# Shooting ranges



## bwanatom (Nov 10, 2008)

Hello,
Just a few thoughts on an indoor shooting range. The range is fun place to go if you can have the right mindset, and time to shoot. Shooting my hg is a release of stress to me, thus relaxes me. Trying to become a more accurate shooter is challenging, and I like the challenge. BUT............
1) I find myself hurried because of the time restraint. A half hour is just not enough. Even an hour goes by too fast
2) Due to the time restraint, people have the tendency to hurry. Which brings up the old adage, "Haste makes waste". I think bad habits are more likely to crop up and cause bad habits.
3) The most important is "Safety". If you hurry, it is more likely to cause accidents.
4) It's hard to work out shooting accuracy problems, and learn how to operate you hg correctly with time restraints.

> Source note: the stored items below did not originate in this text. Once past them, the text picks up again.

theorem keepsBut_takeWaiting (n : Nat) (s : State) : keepsBut [.tio, .ck, .pc] s (takeWaiting n s) := by
  unfold takeWaiting
  split
  · exact keepsBut_then (keepsBut_synMod n _ s) (keepsBut_retune n _) (by simp) (by simp)
  · exact keepsBut_refl _ s

theorem takeWaiting_kinds (n : Nat) (s : State) : (takeWaiting n s).pc.kinds = s.pc.kinds := by
  unfold takeWaiting
  split
  · rw [retune_kinds]; rfl
  · rfl

/-! ### What a flush leaves (R282, R307) -/

/-- The forwarding tables that a statement about a DATA reset names: a flush counts dropped copies in the multicast table. -/
def namedTables (s : State) : Tbl L2Entry × Tbl VidEntry × FwdTables := (s.fwd.hw.l2, s.fwd.hw.vid, s.fwd.golden)

/-- A frame that keeps the forwarding part keeps the tables. -/
theorem namedTables_of_keepsBut {l : List Part} {s t : State} (h : keepsBut l s t) (m : Part.fwd ∉ l) :
    namedTables t = namedTables s := by
  have hfwd : t.fwd = s.fwd := h .fwd m
  simp only [namedTables, hfwd]

/-- What one operation keeps, a fold of it keeps. -/
theorem foldl_keeps {α β : Type} (p : State → β) (f : State → α → State) (h : ∀ s x, p (f s x) = p s) (xs : List α)
    (s : State) : p (xs.foldl f s) = p s :=
  List.foldlRecOn xs f (motive := fun t => p t = p s) rfl fun t ht x _ => (h t x).trans ht

theorem copyDropped_namedTables (d : FrameDesc) (s : State) : namedTables (copyDropped d s) = namedTables s := by
  unfold copyDropped
  split
  · rfl
  · rfl

theorem dropCal_namedTables (p : Nat) (s : State) : namedTables (dropCal p s) = namedTables s := by
  refine (namedTables_of_keepsBut (keepsBut_flushEgress p 30 _ _) (by simp)).trans ?_
  refine foldl_keeps namedTables _ (fun s g => ?_) _ s
  refine (foldl_keeps namedTables _ (fun s d => ?_) _ _).trans rfl
  exact copyDropped_namedTables d s

theorem flushPort_namedTables (p : Nat) (s : State) : namedTables (flushPort p s) = namedTables s := by
  refine (namedTables_of_keepsBut (keepsBut_flushEgress p 29 _ _) (by simp)).trans ?_
  exact (dropCal_namedTables p _).trans (namedTables_of_keepsBut (keepsBut_flushVoqs p s) (by simp))

theorem portDown_keepDelay_namedTables (p : Nat) (st : PortSt) (cause : Nat) (s : State) :
    namedTables (portDown p st cause true s) = namedTables s := by
  unfold portDown
  extract_lets was s₁ s₂ s₃
  have h₁ : namedTables s₁ = namedTables s := by
    simp only [s₁]
    split
    · exact namedTables_of_keepsBut (keepsBut_linkEnds_lanesRun p s) (by simp)
    · rfl
  have h₃ : namedTables s₃ = namedTables s := (flushPort_namedTables p s₁).trans h₁
  split
  · exact h₃
  · exact (namedTables_of_keepsBut (keepsBut_portEvent p s₃) (by simp)).trans h₃

theorem resetPort_keepDelay_namedTables (p : Nat) (s : State) : namedTables (resetPort p true s) = namedTables s := by
  unfold resetPort
  split
  · rfl
  · exact portDown_keepDelay_namedTables p .down 6 s

theorem dataBank_namedTables (d : Nat) (s : State) : namedTables (dataBank d s) = namedTables s := by
  refine foldl_keeps namedTables _ (fun s k => ?_) _ s
  dsimp only
  split
  · exact resetPort_keepDelay_namedTables _ s
  · rfl

/-- An input group holds no frame for a port or for the calendar. -/
def inputEmpty (x : InGroup) : Prop := x.voq = [] ∧ x.calq = []

/-- An input group is empty after a flush if it was the one flushed, or was so before. -/
theorem inputEmpty_flushInput {g j : Nat} {s : State} (hj : j < 24) (h : j = g ∨ inputEmpty (inGrp s j)) :
    inputEmpty (inGrp (flushInput g s) j) := by
  have hq : (flushInput g s).q = _ := keepsBut_flushFrames _ _ .q (by simp)
  unfold inGrp at *
  rw [hq]
  unfold inMod
  by_cases hg : j = g
  · subst hg
    rw [vmodN_same _ _ _ _ hj]
    exact ⟨rfl, rfl⟩
  · rw [vmodN_other _ _ _ _ _ hg]
    exact h.resolve_left hg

what do you think? Do you have thoughts to add?
thank you, bt


----------



## DJ Niner (Oct 3, 2006)

bwanatom said:


> Hello,
> Just a few thoughts on an indoor shooting range. The range is fun place to go if you can have the right mindset, and time to shoot. Shooting my hg is a release of stress to me, thus relaxes me. Trying to become a more accurate shooter is challenging, and I like the challenge. BUT............
> 1) I find myself hurried because of the time restraint. A half hour is just not enough. Even an hour goes by too fast
> 2) Due to the time restraint, people have the tendency to hurry. Which brings up the old adage, "Haste makes waste". I think bad habits are more likely to crop up and cause bad habits.
> ...


I think you've made some valid points, and I would agree with most of them. Here are some of my thoughts on each.

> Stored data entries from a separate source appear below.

-- ==== Sys2Proof/Syntax.lean ====
section
/-! DEFINITION. The commands: one constructor for each row of spec/opcode_table.json, with the row's operands.
A measured quantity (a count, a temperature, a time), a choice of the world outside (did a link train, did a signature
burn) and the data of an arriving packet are operands; what the device itself holds is read from the state. -/

namespace Sys2Proof

/-- The two dies (R15). -/
inductive Half where
  | east | west
  deriving DecidableEq, Repr

/-- A master that reaches register pages, commands crews or issues requests (R404): a host function by its number
(0 = the physical function), a partition of the leader's cox, or one of the follower's cox. -/
inductive Master where
  | fn (n : BitVec 8)
  | coxNs
  | coxS
  | coxF (secure : Bool)
  deriving DecidableEq, Repr

/-- A command port (R156, R440): the port of a half's page, written by a master that reaches the page, or the port of
a virtual function's own page. -/
inductive Port where
  | page (h : Half) (m : Master)
  | vf (n : BitVec 8)
  deriving DecidableEq, Repr

/-- Where a register access goes: a BAR0 byte offset (R446), or an offset in the issuing virtual function's page
(R440). -/
inductive RegAddr where
  | bar0 (off : Nat)
  | vf (off : BitVec 12)
  deriving DecidableEq, Repr

/-- A PCI Express configuration request (R443): a read of a 32-bit register, a write of Bus Master Enable, a write of VF Enable with a
number of virtual functions, a write that enables MSI-X with no function mask or does the opposite. -/
inductive CfgReq where
  | read (reg : BitVec 10)
  | busMaster (on : Bool)
  | vfEnable (count : BitVec 8)
  | msixEnable (on : Bool)
  /-- The mask bit of a vector in the function's MSI-X table, which the host writes through BAR2 (R441, R204).
  DESIGN CHOICE, safe: notes/assumptions/10. -/
  | vectorMask (vector : BitVec 11) (on : Bool)
  deriving DecidableEq, Repr

/-- The six dual-rail input pairs of a cell: wires T and F of input n are bits n of `t` and `f` (R46); `req` holds the
bundled requests of bundled-data mode (R55). With PAIR set the same four wires are a 1-of-4 group, W0 = F of 2k, W1 = T of
2k, W2 = F of 2k+1, W3 = T of 2k+1. DESIGN CHOICE, unsafe: notes/assumptions/42. -/
structure Wires where
  t   : BitVec 6
  f   : BitVec 6
  req : BitVec 6
  deriving DecidableEq, Repr

/-- A stage of a room's fabric: a cell, a doorway channel, or the port of a hard block (cupboard ports 0 to 7, oars 8 to
15, memory window 16, hatch port 17). -/
inductive Stage where
  | cell (n : BitVec 11)
  | door (n : BitVec 7)
  | block (n : BitVec 5)
  deriving DecidableEq, Repr

/-- The kind of a stage, as a command names it. -/
inductive StageKind where
  | cell | door | block
  deriving DecidableEq, Repr

/-- A cupboard request token at a port (R64): shape and width follow from the port's configuration. -/
structure CupReq where
  portB : Bool
  write : Bool
  addr  : BitVec 12
  data  : BitVec 36
  lanes : BitVec 4
  deriving DecidableEq, Repr

/-- An oar's operand token without its OP (Table 2.10). -/
structure OarTok where
  a    : BitVec 27
  b    : BitVec 27
  sa   : Bool
  sb   : Bool
  emit : Bool
  deriving DecidableEq, Repr

/-- A Course link flit (Table 7.1). -/
structure Flit where
  seq     : BitVec 10
  ack     : BitVec 10
  cred    : BitVec 8
  typ     : BitVec 4
  payload : List Byte
  crc     : Word
  deriving DecidableEq, Repr

/-- A Course segment: the header fields of Table 7.4 and its words as bytes. -/
structure Segment where
  dst      : BitVec 10
  bcast    : Bool
  src      : BitVec 10
  typ      : BitVec 8
  ringB    : Bool
  world    : Bool
  last     : Bool
  tag      : BitVec 16
  tagHeat  : BitVec 4
  hops     : BitVec 10
  age      : BitVec 16
  crew     : BitVec 16
  crewHeat : BitVec 4
  code     : BitVec 4
  rhatch   : BitVec 16
  len      : BitVec 16
  seg      : BitVec 16
  seglen   : BitVec 8
  crc      : Word
  words    : List Byte
  deriving DecidableEq, Repr

/-- A push or a pop that reaches a hatch in the cycle of a HATCH_PUSH (R201): a HATCH_RETURN of COUNT 1, another room's push, a
HATCH_SEND. -/
inductive SamePush where
  | pop (fn : BitVec 8)
  | room (pos : BitVec 6) (len : BitVec 16) (bytes : List Byte)
  | send (fn : BitVec 8) (len : BitVec 16)
  deriving DecidableEq, Repr

/-- A record of an image's payload (Table 8.7): its header's reserved bytes and BODY_LEN, and its body. -/
structure Rec where
  resv    : BitVec 24
  bodyLen : Nat
  body    : List Byte
  deriving DecidableEq, Repr

/-- Word 0 of a chain packet (Table 8.12) and the stream bytes that follow it. -/
structure ChainPkt where
  pkt    : Word
  nbytes : Nat
  start  : Bool
  taken  : Bool
  eos    : Bool
  bytes  : List Byte
  deriving DecidableEq, Repr

/-- A member of the map of positions (R224): ring ID, position, die serial. -/
structure Member where
  id     : Nat
  pos    : Nat
  serial : Nat
  deriving DecidableEq, Repr

/-- A write that lands at a GPIO register in one SCLK cycle (R427). -/
inductive GpioWrite where
  | hostOut (q : BitVec 2) (v : BitVec 16)
  | hostSet (q : BitVec 2) (v : BitVec 16)
  | hostClr (q : BitVec 2) (v : BitVec 16)
  | hostOe  (q : BitVec 2) (v : BitVec 16)
  | coxOut  (q : BitVec 2) (v : BitVec 16)
  | coxOe   (q : BitVec 2) (v : BitVec 16)
  | sdwData (q : BitVec 2) (mask v : BitVec 16)
  | sdwSet  (q : BitVec 2) (mask : BitVec 16)
  | sdwClr  (q : BitVec 2) (mask : BitVec 16)
  | sdwOe   (q : BitVec 2) (mask v : BitVec 16)
  deriving DecidableEq, Repr

/-- A write to the G2 register file that lands in the SCLK cycle of another access (R308): through G2C.REGn, or to a USER register
by the G2 design. -/
inductive G2Also where
  | reg  (m : Master) (addr : BitVec 6) (v : Byte)
  | user (n : BitVec 4) (v : Byte)
  deriving DecidableEq, Repr

/-- The clock sources of a half that qualify (R328): the six of CLK.SRC_STAT, a porch PLL by its local index, and the
crystal of the Cellar. -/
inductive ClockSrc where
  | irc | refH | refC | pllA | pllB | svc
  | porch (n : BitVec 4)
  | crystal
  deriving DecidableEq, Repr

/-- A block that CLK.GATE gates (Table 10.9). -/
inductive Gated where
  | fmc | bst | scr | att | g2c
  deriving DecidableEq, Repr

/-- A clock multiplexer (R331): a half's hall or service multiplexer, or the tick multiplexer of the Cellar. -/
inductive Mux where
  | hall (h : Half)
  | service (h : Half)
  | tick
  deriving DecidableEq, Repr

1) To maximize your time usage, I'd consider buying a few extra magazines and pre-loading them prior to starting the range session, so you don't have to waste as much valuable shooting time on filling mags (assuming that will help; sometimes it won't).

2) You might want to consider taking a smaller amount of ammo with you, so you don't feel pressured to shoot all of it in a single session. Better to shoot 50-100 precise, well-controlled shots than 150-200 willy-nilly shots which will reinforce bad habits, ultimately making these habits harder to overcome and reprogram. If you feel tired, or start to "throw" shots out of the groupings, don't require yourself to shoot the rest just because you paid for the range time. Leaving 10 minutes early with a strong finish is far better than shooting up to the last minute and "wasting" the last 10-20 rounds by using bad technique.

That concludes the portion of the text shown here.